We've encountered that time of the year when Oscar fare has been replaced by the tripe that floods multiplexes every February and March. If you're fortunate, your local theater might have a screening of "Birdman" you can catch, assuming you haven't already seen this year's Best Picture winner. If not, you're left with the sci-fi claptrap "Chappie," disappointing sequels ("The Second Best Exotic Marigold Hotel" and "Hot Tub Time Machine 2"), a reminder that Will Smith isn't the movie star he once was and, of course, "Fifty Shades of Grey." If you're truly lucky, though, you live in one of the 18 cities that will screen the restored version of "Grey Gardens" over the course of the next few months.

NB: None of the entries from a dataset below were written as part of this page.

/-- A level measured for entry m (R256). -/
def emMeasure (m : Nat) (level : Int) (counted : Bool) (s : State) : State :=
  let s1 := s.set (K.emLevel m) level
  if !counted then s1
  else if level ≤ cdb (s.num (K.emLimit m)) then (match Tab.get (fun _ => some 0) s.emRun m with | some _ => putEmRun m (some 0) s1 | none => s1)
  else match Tab.get (fun _ => some 0) s.emRun m with
    | none => s1
    | some n =>
      if n + 1 < s.nat (K.emCount m) then putEmRun m (some (n + 1)) s1
      else
        let c := s.nat (K.emChannel m)
        let s2 := ((putEmRun m none s1).sticky skEmission).inc (K.emBreaches m) 32
        let s3 := s2.setChan c { s2.chan c with emissionEnd := some (s.time.ot + 1024 * s.nat K.emHold) }
        raiseCause c 2 (fault 0x0E c 1 (evCode 0x09 10) m c 0 0 (event (evCode 0x09 9) m c 0 0 s3))

/-- EMISSION_MUTE_RELEASE (R256): em.hold seconds after the breach. -/
def execEmissionMuteRelease (c : Nat) (s : State) : Host.Outcome State Fault Refusal :=
  .next (match (s.chan c).emissionEnd with
    | some t =>
      if t ≤ s.time.ot then
        let s1 := forN 64 (fun m s => if s.nat (K.emChannel m) = c ∧ Tab.get (fun _ => some 0) s.emRun m = none then putEmRun m (some 0) s else s) s
        releaseCause c 2 (s1.setChan c { s1.chan c with emissionEnd := none })
      else s
    | none => s)

/-! ### Observation receivers (R159, R160, R200, R303) -/

/-- The record of receiver r. -/
def State.obsv (s : State) (r : Nat) : Obs := Tab.get (fun _ => Obs.fresh) s.obs r

/-- Byte v of the list of receiver r. -/
def visitByte (s : State) (r v : Nat) : Nat := s.nat (K.obsList r) / 256 ^ v % 256

/-- The port of a visit byte of receiver r. -/
def visitPort (r b : Nat) : Nat := 8 * (r / 2) + b % 8

/-- Start visit v of receiver r. -/
def startVisit (r v : Nat) (s : State) : State :=
  ({ s with obs := Tab.put (fun _ => Obs.fresh) r ⟨v, s.time.now, false⟩ s.obs }).set (K.obsCurrent r) (visitByte s r v : Nat)

/-- Walk to the next visit from number v on: visits to a port whose TX synthesiser is not locked are skipped and counted;
with none left the receiver samples nothing. -/
def walkObs (r : Nat) : Nat → Nat → State → State
  | _, 0, s => s.set (K.obsCurrent r) 0
  | v, k + 1, s =>
    let b := visitByte s r (v % 8)
    if !b.testBit 7 then walkObs r (v + 1) k s
    else if txLocked s (visitPort r b) then startVisit r (v % 8) s
    else walkObs r (v + 1) k (s.inc (K.obsSkipped r) 32)

/-- A list that changes is walked from visit 0, at once or when the receiver is given back (Table 6-12). -/
def restartObs (r : Nat) (s : State) : State :=
  if s.num (K.obsOwner r) = 0 then walkObs r 0 8 s
  else { s with obs := Tab.put (fun _ => Obs.fresh) r { s.obsv r with changed := true } s.obs }

/-- A receiver given back walks on after the visit interrupted, or from visit 0 where its list has changed. -/
def resumeObs (r : Nat) (s : State) : State := walkObs r (if (s.obsv r).changed then 0 else (s.obsv r).idx + 1) 8 (s.set (K.obsOwner r) 0)

/-- The Gallery's receivers: the numbers its sources name (R346). -/
def galReceivers (s : State) : List Nat := (s.gal.srcs.filter (fun w => decide (w / 4096 = 5))).map (fun w => w % 8)

/-- The Gallery takes its receivers: their lists stop in this tick (R160). -/
def takeReceivers (s : State) : State := forL (galReceivers s) (fun r s => (s.set (K.obsOwner r) 1).set (K.obsCurrent r) 0) s

/-- The Gallery gives its receivers back: each list resumes at the visit after the one interrupted. -/
def freeReceivers (s : State) : State :=
  forL (galReceivers s) (fun r s => if s.num (K.obsOwner r) = 1 then resumeObs r s else s) s

/-- Port p stands in the list of an observation receiver of its wing as a forward visit (R200). -/
def obsLists (s : State) (p : Nat) : Bool :=
  (List.range 2).any (fun i => (List.range 8).any (fun v =>
    let b := visitByte s (2 * (p / 8) + i) v
    b.testBit 7 && !b.testBit 4 && decide (b % 8 = p % 8)))

/-- A forward visit to port p gives the PA tracking factors of the branches on it: the measured gain, magnitude and phase, over that held at the
branch's last tap reset; they act from the next tick on (R200). DEDUCED, log entry 31. -/
def trackPa (p : Nat) (gain : Int) (phase : Nat) (s : State) : State :=
  let s1 := s.setPort p { s.port p with paGain := some (gain, phase) }
  forL s1.started (fun c s => if !s.flag (K.cxPaTrack c) then s
    else forL ((usedBranches s c).filter (fun e => decide (e.2 = p))) (fun e s =>
      let x := s.chan c
      match Tab.get (fun _ => none) x.paRef e.1 with
      | some g => s.setPath c { s.pathOf c with factorsNew := (s.pathOf c).factorsNew ++ [(e.1, gain - g.1, (phase + 65536 - g.2) % 65536)] }
      | none => s.setChan c { x with paRef := Tab.put (fun _ => none) e.1 (some (gain, phase)) x.paRef }) s) s1

/-- The factors of branches whose port has left every list are 1 (R200). -/
def dropFactors (s : State) : State :=
  forL s.started (fun c s => forL ((usedBranches s c).filter (fun e => !obsLists s e.2)) (fun e s =>
    (s.setPath c { s.pathOf c with factors := Tab.put (fun _ => (0, 0)) e.1 (0, 0) (s.pathOf c).factors,
                                   factorsNew := (s.pathOf c).factorsNew.filter (fun a => decide (a.1 ≠ e.1)) }).set (K.cxPaGainN c e.1) 0) s) s

/-- A reflected visit to port p compared with its last forward visit (R303). -/
def returnLoss (p : Nat) (m : ObsMeas) (s : State) : State :=
  match (s.port p).obsFwd with
  | some (fwd, at_, still) =>
    if at_ + 100 * msTicks < s.time.now then s
    else
      let rl := fwd - m.power
      let s1 := s.set (K.fdRl p) rl
      if !(still && m.still && portRadiates s p) then s1
      else if cdb (s.num (K.fdRlLimit p)) ≤ rl then s1.setPort p { s1.port p with rlRun := 0 }
      else if (s.port p).rlRun + 1 < s.nat (K.fdRlCount p) then s1.setPort p { s1.port p with rlRun := (s.port p).rlRun + 1 }
      else
        let s2 := s1.setPort p { s1.port p with rlRun := 0, rlEnd := some (s.time.ot + 1024 * s.nat (K.fdRlHold p)) }
        let s3 := fault 0x12 p 1 (evCode 0x0C 5) p 0 0 0 (event (evCode 0x0C 4) p 0 0 0 (s2.sticky skOpenCable))
        raisePort p pmOpenCable s3
  | none => s

/-- What a completed visit brings: forward visits feed PA tracking and the emission entries, reflected ones the return
loss. -/
def visitDone (r : Nat) (m : ObsMeas) (s : State) : State :=
  let b := s.nat (K.obsCurrent r)
  let p := visitPort r b
  let s1 := s.inc (K.obsVisits r) 64
  if b.testBit 4 then returnLoss p m s1
  else
    let s2 := trackPa p m.gain m.phase s1
    let s3 := s2.setPort p { s2.port p with obsFwd := some (m.power, s.time.now, m.still && portRadiates s p) }
    forL m.levels (fun e s => if e.1 < 64 ∧ s.num (K.emPort e.1) = p ∧ emWatching s e.1 then emMeasure e.1 e.2.1 e.2.2 s else s) s3

/-- OBS_VISIT_END (R159): the dwell of receiver r's visit ends; the receiver goes on to its next visit. While the Gallery
or a self-test owns the receiver no visit completes (R160). DESIGN CHOICE, log entry 41. -/
def execObsVisitEnd (r : Nat) (m : ObsMeas) (s : State) : Host.Outcome State Fault Refusal :=
  .next (if 7 < r ∨ s.num (K.obsOwner r) ≠ 0 then s
    else if s.num (K.obsCurrent r) = 0 then walkObs r 0 8 s
    else if s.time.now < (s.obsv r).since + s.nat (K.obsDwell r) then s
    else walkObs r ((s.obsv r).idx + 1) 8 (visitDone r m s))

end Sys2Proof.Machine
end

See that instead. The death of co-director Albert Maysles on Thursday night lends the movie additional relevance.
The classic documentary is a hallmark from an era without reality television, and it's even more fascinating and poignant than it was in 1975. Watching Big and Little Edie Beale, the aunt and cousin of Jacqueline Kennedy Onassis, traipse around the dilapidated mansion they maintain in an otherwise dashing corner of East Hampton, New York, is like seeing self-exiled recluses emerge for public grazing. That prescient approach is what makes the movie so jarring, even today. Any accusations of exploitation are softened by the intimacy that exists between the filmmakers and their high-society castaway subjects, who somehow seem to understand what they've bargained for by inviting brothers Albert and David Maysles into their home. The directing duo mostly remain silent off-camera as the Beales open up about their cloistered lifestyle with almost no prompting, as if their onetime longing for fame taught them to perform without a script.
The crisp restoration, a joint effort between the Criterion Collection and the Academy of Motion Picture Arts and Sciences, has more to say about contemporary culture than anything else on your nearest theater marquee right now. A modern audience unfamiliar with the "Grey Gardens" legacy -- the movie stemmed from a media frenzy that enthralled the nation, resulting in a famous 1972 New York magazine cover story -- may overlook the movie's stronghold on popular culture. But this pull-back-the-curtain portrait is as seminal as it is compelling, arguably pioneering (along with the 1973 TV series "An American Family") fly-on-the-wall documentary filmmaking and, later, reality television.
On Thursday, hours before Maysles' death, Vanity Fair published a 2001 phone call between the filmmaker and Little Edie. Occurring years after Big Edie and David Maysles died, Little Edie had long abandoned the raccoon-infested home where she lived as a sort of captive of her mother. She took up brief residence in New York City before moving to Miami Beach, Montreal, Oakland and Bal Harbour, Florida. The call, recorded a year before her death, finds Edie assessing the Bush-Gore election results and professing her love for Maysles, all in that uncanny posh cadence. For someone who displays her soul unabashedly yet remains an elusive figure in American history, the call feels just as revealing as the 94-minute film that captures her so intimately. Read the New York magazine feature, catch "Grey Gardens" in theaters (or on home video, where it was also released), then listen to the aforementioned phone call. You'll have the Beales on your brain for days.
The restored "Grey Gardens" opens March 6 in New York. It will expand to additional cities in the coming weeks.